In the message content, job_id, processor_name, internal_callback_url and created_time are added by the Processing Server, while the rest comes from the body of the POST /processor/run/{executable} request.

Instead of path_to_mets, one can also use workspace_id to specify a workspace. An ID of a workspace can be obtained from the Workspace Server which is not part of OCR-D core.

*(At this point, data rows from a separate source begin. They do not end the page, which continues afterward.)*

-- ==== Sys2Proof/Certificates/Slice0/Obligations.lean ====
section
/-! DEFINITION. The statements made about the model. -/
open Sys2Proof Sys2Proof.Machine Sys2Proof.Safety Sys2Proof.Reg

/-- 00 R7: a read of a register whose fields are counts that clear when read returns the counts and leaves the register 0; nothing else changes. -/
def Obligations.CountReadsReturnAndClear : Prop :=
  ∀ (who : Nat) (n : Fin 64) (m : Fin 32) (s : State), ∀ x ∈ ([(.cecountRead who, DMC.CECOUNT), (.flcEcccntRead who, FLC.ECCCNT), (.stallmaxRead who, FLC.STALLMAX), (.mrcEcccntRead who, MRC.ECCCNT),
   (.rxcCnt0Read who n, CH.CH_CNT0 n), (.rxcCnt1Read who n, CH.CH_CNT1 n), (.rxcCnt2Read who n, CH.CH_CNT2 n), (.agccntRead who, RXC.AGCCNT),
   (.cwcntRead who, FEC.CWCNT), (.frmcntRead who, FEC.FRMCNT), (.itersumRead who, FEC.ITERSUM), (.itermaxRead who, FEC.ITERMAX),
   (.hdrcntRead who, FEC.HDRCNT), (.latmaxRead who, FEC.LATMAX), (.vitcntRead who, FEC.VITCNT), (.txcCntRead who, TXC.CNT),
   (.airtimeRead who, TXC.AIRTIME), (.maskstatRead who, TXC.MASKSTAT), (.maskworstRead who, TXC.MASKWORST), (.cntrxRead who, LNK.CNTRX),
   (.cntrejRead who, LNK.CNTREJ), (.cntsecRead who, LNK.CNTSEC), (.cntdropRead who, LNK.CNTDROP), (.cntackRead who, LNK.CNTACK),
   (.cntrlyRead who, LNK.CNTRLY), (.cntrlydRead who, LNK.CNTRLYD), (.cntovlRead who, LNK.CNTOVL), (.schcntRead who, LNK.SCHCNT),
   (.cntbcnRead who, LNK.CNTBCN), (.shcntRead who m, HUB.SHCNT m), (.aesCntRead who, AES.CNT), (.aesAuthfailRead who, AES.AUTHFAIL),
   (.aesMemerrRead who, AES.MEMERR), (.svcCntRead who, SVC.CNT), (.cecnt0Read who, FLT.CECNT0), (.cecnt1Read who, FLT.CECNT1)] : List (Instr × Nat)), Reaches s who x.2 false →
    exec x.1 s = .next { s.wr x.2 0 with rdata := s.rd x.2 }

/-- 03 R55, R52: an ALU operation whose guard holds writes its result to the port of its ALU one bundle later, and nothing else: `r` is the
result for the operand `o` and the trigger value `t`. -/
def Obligations.AluOperationWritesItsResult : Prop :=
  ∀ (p : Fin 6) (alu1 : Bool) (g : Fin 8) (src : BitVec 13) (v : Word) (s : State),
    CoreReady s p → SrcReads s p src v → GuardHolds s p g → (alu1 = true → p.val < 4) →
    ∀ x ∈ ([(.aluAdd p alu1 g src, fun o t => o + t), (.aluSub p alu1 g src, fun o t => o - t), (.aluAnd p alu1 g src, fun o t => o &&& t),
        (.aluOr p alu1 g src, fun o t => o ||| t), (.aluXor p alu1 g src, fun o t => o ^^^ t),
        (.aluEq p alu1 g src, fun o t => if o = t then 1 else 0), (.aluNe p alu1 g src, fun o t => if o = t then 0 else 1),
        (.aluLt p alu1 g src, fun o t => if o.toInt < t.toInt then 1 else 0), (.aluGe p alu1 g src, fun o t => if o.toInt < t.toInt then 0 else 1),
        (.aluLtu p alu1 g src, fun o t => if o.toNat < t.toNat then 1 else 0), (.aluGeu p alu1 g src, fun o t => if o.toNat < t.toNat then 0 else 1),
        (.aluMin p alu1 g src, fun o t => if o.toInt < t.toInt then o else t), (.aluMax p alu1 g src, fun o t => if o.toInt < t.toInt then t else o),
        (.aluMinu p alu1 g src, fun o t => if o.toNat < t.toNat then o else t), (.aluMaxu p alu1 g src, fun o t => if o.toNat < t.toNat then t else o),
        (.aluSxb p alu1 g src, fun _ t => (t.setWidth 8).signExtend 32), (.aluSxh p alu1 g src, fun _ t => (t.setWidth 16).signExtend 32),
        (.aluZxb p alu1 g src, fun _ t => (t.setWidth 8).setWidth 32), (.aluZxh p alu1 g src, fun _ t => (t.setWidth 16).setWidth 32)]
      : List (Instr × (Word → Word → Word))),
    RunsOn x.1 s p { oneOn (s.core p) with
      res := (s.core p).res.setIfInBounds (if alu1 then 1 else 0) (x.2 (if alu1 then (s.core p).opr[1] else (s.core p).opr[0]) v) }

/-- 03 R61, R52: an operation of the shifter whose guard holds writes `shf.r` one bundle later, and nothing else; `o`, `o2` and `t` are its
operands, `fieldWidth` and `fieldPos` the width and position of the field descriptor (R61). -/
def Obligations.ShiftOperationWritesItsResult : Prop :=
  ∀ (p : Fin 6) (g : Fin 8) (src : BitVec 13) (t : Word) (s : State),
    CoreReady s p → SrcReads s p src t → GuardHolds s p g → p.val < 5 →
    ∀ x ∈ ([(.shfSll p g src, fun o _ => o <<< (t.toNat % 32)), (.shfSrl p g src, fun o _ => o >>> (t.toNat % 32)),
        (.shfSra p g src, fun o _ => o.sshiftRight (t.toNat % 32)), (.shfRor p g src, fun o _ => o.rotateRight (t.toNat % 32)),
        (.shfExt p g src, fun o _ => BitVec.ofNat 32 (o.toNat / 2 ^ fieldPos t % 2 ^ fieldWidth t)),
        (.shfExts p g src, fun o _ => if fieldWidth t = 0 then 0 else sextW (fieldWidth t) (o.toNat / 2 ^ fieldPos t)),
        (.shfIns p g src, fun o o2 => (o2 &&& ~~~ (BitVec.ofNat 32 ((2 ^ fieldWidth t - 1) * 2 ^ fieldPos t))) |||
          ((o <<< fieldPos t) &&& BitVec.ofNat 32 ((2 ^ fieldWidth t - 1) * 2 ^ fieldPos t))),
        (.shfFsr p g src, fun o o2 => BitVec.ofNat 32 ((o2.toNat * 2 ^ 32 + o.toNat) / 2 ^ (t.toNat % 32))),
        (.shfClz p g src, fun _ _ => BitVec.ofNat 32 (clzOf t)), (.shfPop p g src, fun _ _ => BitVec.ofNat 32 (onesBelow 32 t.toNat)),
        (.shfRev p g src, fun _ _ => t.reverse), (.shfBswap p g src, fun _ _ => leWord (leBytes 4 t.toNat).reverse)]
      : List (Instr × (Word → Word → Word))),
    RunsOn x.1 s p { oneOn (s.core p) with res := (s.core p).res.setIfInBounds 2 (x.2 (s.core p).opr[4] (s.core p).opr[5]) }

/-- 03 R62, R52: an operation of the vector unit of an application core whose guard holds puts its result in flight to `simd.r`, which it
reaches at the end of the next bundle, with the saturation flag where a lane saturated (R62, R84); nothing else changes. -/
def Obligations.SimdOperationStartsItsResult : Prop :=
  ∀ (p : Fin 6) (g : Fin 8) (src : BitVec 13) (t : Word) (s : State),
    CoreReady s p → SrcReads s p src t → GuardHolds s p g → p.val < 4 →
    ∀ x ∈ ([(.simdAddB p g src, .addB, fun o _ => fromLanes 8 (fun i => lane 8 i o + lane 8 i t)),
        (.simdSubB p g src, .subB, fun o _ => fromLanes 8 (fun i => lane 8 i o + 256 - lane 8 i t)),
        (.simdAddsB p g src, .addsB, fun o _ => fromLanes 8 (fun i => satS 8 (sint 8 (lane 8 i o) + sint 8 (lane 8 i t)))),
        (.simdAddusB p g src, .addusB, fun o _ => fromLanes 8 (fun i => min 255 (lane 8 i o + lane 8 i t))),
        (.simdAvguB p g src, .avguB, fun o _ => fromLanes 8 (fun i => (lane 8 i o + lane 8 i t + 1) / 2)),
        (.simdAbsdB p g src, .absdB, fun o _ => fromLanes 8 (fun i => if lane 8 i o < lane 8 i t then lane 8 i t - lane 8 i o else lane 8 i o - lane 8 i t)),
        (.simdSadB p g src, .sadB, fun o o2 =>
          let d := fun i => if lane 8 i o < lane 8 i t then lane 8 i t - lane 8 i o else lane 8 i o - lane 8 i t
          o2 + BitVec.ofNat 32 (d 0 + d 1 + d 2 + d 3)),
        (.simdCmpeqB p g src, .cmpeqB, fun o _ => fromLanes 8 (fun i => if lane 8 i o = lane 8 i t then 0xFF else 0)),
        (.simdShufB p g src, .shufB, fun o _ => fromLanes 8 (fun i => lane 8 (t.toNat / 4 ^ i % 4) o)),
        (.simdAddH p g src, .addH, fun o _ => fromLanes 16 (fun i => lane 16 i o + lane 16 i t)),
        (.simdSubH p g src, .subH, fun o _ => fromLanes 16 (fun i => lane 16 i o + 65536 - lane 16 i t)),
        (.simdAddsH p g src, .addsH, fun o _ => fromLanes 16 (fun i => satS 16 (sint 16 (lane 16 i o) + sint 16 (lane 16 i t)))),
        (.simdSubsH p g src, .subsH, fun o _ => fromLanes 16 (fun i => satS 16 (sint 16 (lane 16 i o) - sint 16 (lane 16 i t)))),
        (.simdMulH p g src, .mulH, fun o _ => fromLanes 16 (fun i => lane 16 i o * lane 16 i t)),
        (.simdDotH p g src, .dotH, fun o o2 => o2 + BitVec.ofInt 32 (sint 16 (lane 16 0 o) * sint 16 (lane 16 0 t) + sint 16 (lane 16 1 o) * sint 16 (lane 16 1 t))),
        (.simdMaxH p g src, .maxH, fun o _ => fromLanes 16 (fun i => if sint 16 (lane 16 i o) < sint 16 (lane 16 i t) then lane 16 i t else lane 16 i o)),
        (.simdMinH p g src, .minH, fun o _ => fromLanes 16 (fun i => if sint 16 (lane 16 i o) < sint 16 (lane 16 i t) then lane 16 i o else lane 16 i t))]
      : List (Instr × SimdOp × (Word → Word → Word))),
    RunsOn x.1 s p { oneOn (s.core p) with
      fly := [{ left := 1, writes := [(3, x.2.2 (s.core p).opr[6] (s.core p).opr[7])], uflags := simdFlags x.2.1 (s.core p).opr[6] t }] }

/-- 03 R57, R58: a product whose guard holds goes to `mul.p1` when the last product trigger lies at most two bundles back and used
`mul.p0`, else to `mul.p0`; it is in flight for two more bundles.  `mac`, `macu` and `accw` put the new accumulator in flight, with AOVF where
the sum leaves its range (R57). -/
def Obligations.MulOperationStartsItsResult : Prop :=
  ∀ (p : Fin 6) (g : Fin 8) (src : BitVec 13) (t : Word) (s : State),
    CoreReady s p → SrcReads s p src t → GuardHolds s p g → p.val < 5 →
    (∀ x ∈ ([(.mulMul p g src, fun o => o * t), (.mulMulh p g src, fun o => BitVec.ofInt 32 (o.toInt * t.toInt / 2 ^ 32)),
        (.mulMulhu p g src, fun o => BitVec.ofNat 32 (o.toNat * t.toNat / 2 ^ 32))] : List (Instr × (Word → Word))),
      RunsOn x.1 s p { s.core p with
        pc := (s.core p).pc + 4, cycle := (s.core p).cycle + 1, prodAge := 0,
        prodP1 := decide ((s.core p).prodAge < 2) && !(s.core p).prodP1,
        fly := [{ left := 2, writes := [(if (s.core p).prodAge < 2 ∧ (s.core p).prodP1 = false then 8 else 7, x.2 (s.core p).opr[2])] }] }) ∧
    (∀ x ∈ ([(.mulMac p g src, .mac, fun acc o => acc + BitVec.ofInt 64 (o.toInt * t.toInt)),
        (.mulMacu p g src, .macu, fun acc o => acc + BitVec.ofNat 64 (o.toNat * t.toNat)),
        (.mulAccw p g src, .accw, fun _ _ => BitVec.ofInt 64 t.toInt)] : List (Instr × MulOp × (BitVec 64 → Word → BitVec 64))),
      let acc := BitVec.ofNat 64 ((s.core p).res[9].toNat + 2 ^ 32 * (s.core p).res[10].toNat)
      RunsOn x.1 s p { oneOn (s.core p) with
        fly := [{ left := 2, writes := [(9, BitVec.ofNat 32 (x.2.2 acc (s.core p).opr[2]).toNat),
                   (10, BitVec.ofNat 32 ((x.2.2 acc (s.core p).opr[2]).toNat / 2 ^ 32))], uflags := accFlags x.2.1 acc (s.core p).opr[2] t }] })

In case result_queue_name property is present, the result of the processing will be pushed to the queue with the provided name. If the queue does not exist yet, it will be created on the fly. This is useful when there is another service waiting for the results of processing. That service can simply listen to that queue and will be immediately notified when the results are available. Below is a simple Python script to demonstrate how a service can listen to the result_queue_name and act accordingly.

import pika, sys, os

def main():
    credentials = pika.PlainCredentials('username', 'password')
    connection = pika.BlockingConnection(pika.ConnectionParameters(host='my.domain.name', port=5672, credentials=credentials))
    channel = connection.channel()

    # Create the result queue, in case it does not exist yet
    result_queue_name = 'ocrd-cis-ocropy-binarize-result'
    channel.queue_declare(queue=result_queue_name)

    def callback(ch, method, properties, body):
        print(' [x] Received %r' % body)

    channel.basic_consume(queue=result_queue_name, on_message_callback=callback, auto_ack=True)

    print(' [*] Waiting for job results.)
    channel.start_consuming()

It is important that the result queue exists before one starts listening on it, otherwise an error is thrown. The best way to ensure this is trying to create the result queue in the listener service, as shown in the Python script above. In RabbitMQ, this action is idempotent, which means that the creation only happens if the queue doesn't exist yet, otherwise nothing will happen. For more information, please check the RabbitMQ tutorials.

If the callback_url in the processing message is set, a POST request will be made to the provided endpoint when the processing is finished. The body of the request is the result message described below.

The schema for result messages can be found here. This message is sent to the callback URL or to the result queue, depending on the configuration in the processing message. An example of the message looks like this:

job_id: uuid
status: SUCCESS
path_to_mets: /path/to/mets.xml

With the returned job_id, one can retrieve more information by sending a GET request to the /processor/job/{job_id} endpoint, or to /processor/log/{job_id} to get all logs of that job.

6.4 Processing Worker

A Processing Worker can be started manually, or it can be managed by a Processing Server via a configuration file. There are the two ways to start a processing worker:

# 1. Use processor name
$ <processor-name> worker --queue=<queue-address> --database=<database-address>

# 2. Use ocrd CLI bundled with OCR-D/core
$ ocrd network processing-worker <processor-name> --queue=<queue-address> --database=<database-address>

6.5 Processor Server

Same as Processing Worker, there are also two ways to start a Processor Server:

# 1. Use processor name
$ <processor-name> server --address=<server-address> --database=<database-address>

# 2. Use ocrd CLI bundled with OCR-D/core
$ ocrd network processor-server <processor-name> --queue=<queue-address> --database=<database-address>
  • --address: The URL/address to run the processor server on, format: host:port.
  • --database: a MongoDB connection string to a running instance.

6.6 Database

A database is required to store necessary information such as users requests, jobs statuses, workspaces, etc. MongoDB is used in this case. To connect to MongoDB via a Graphical User Interface, MongoDB Compass is recommended.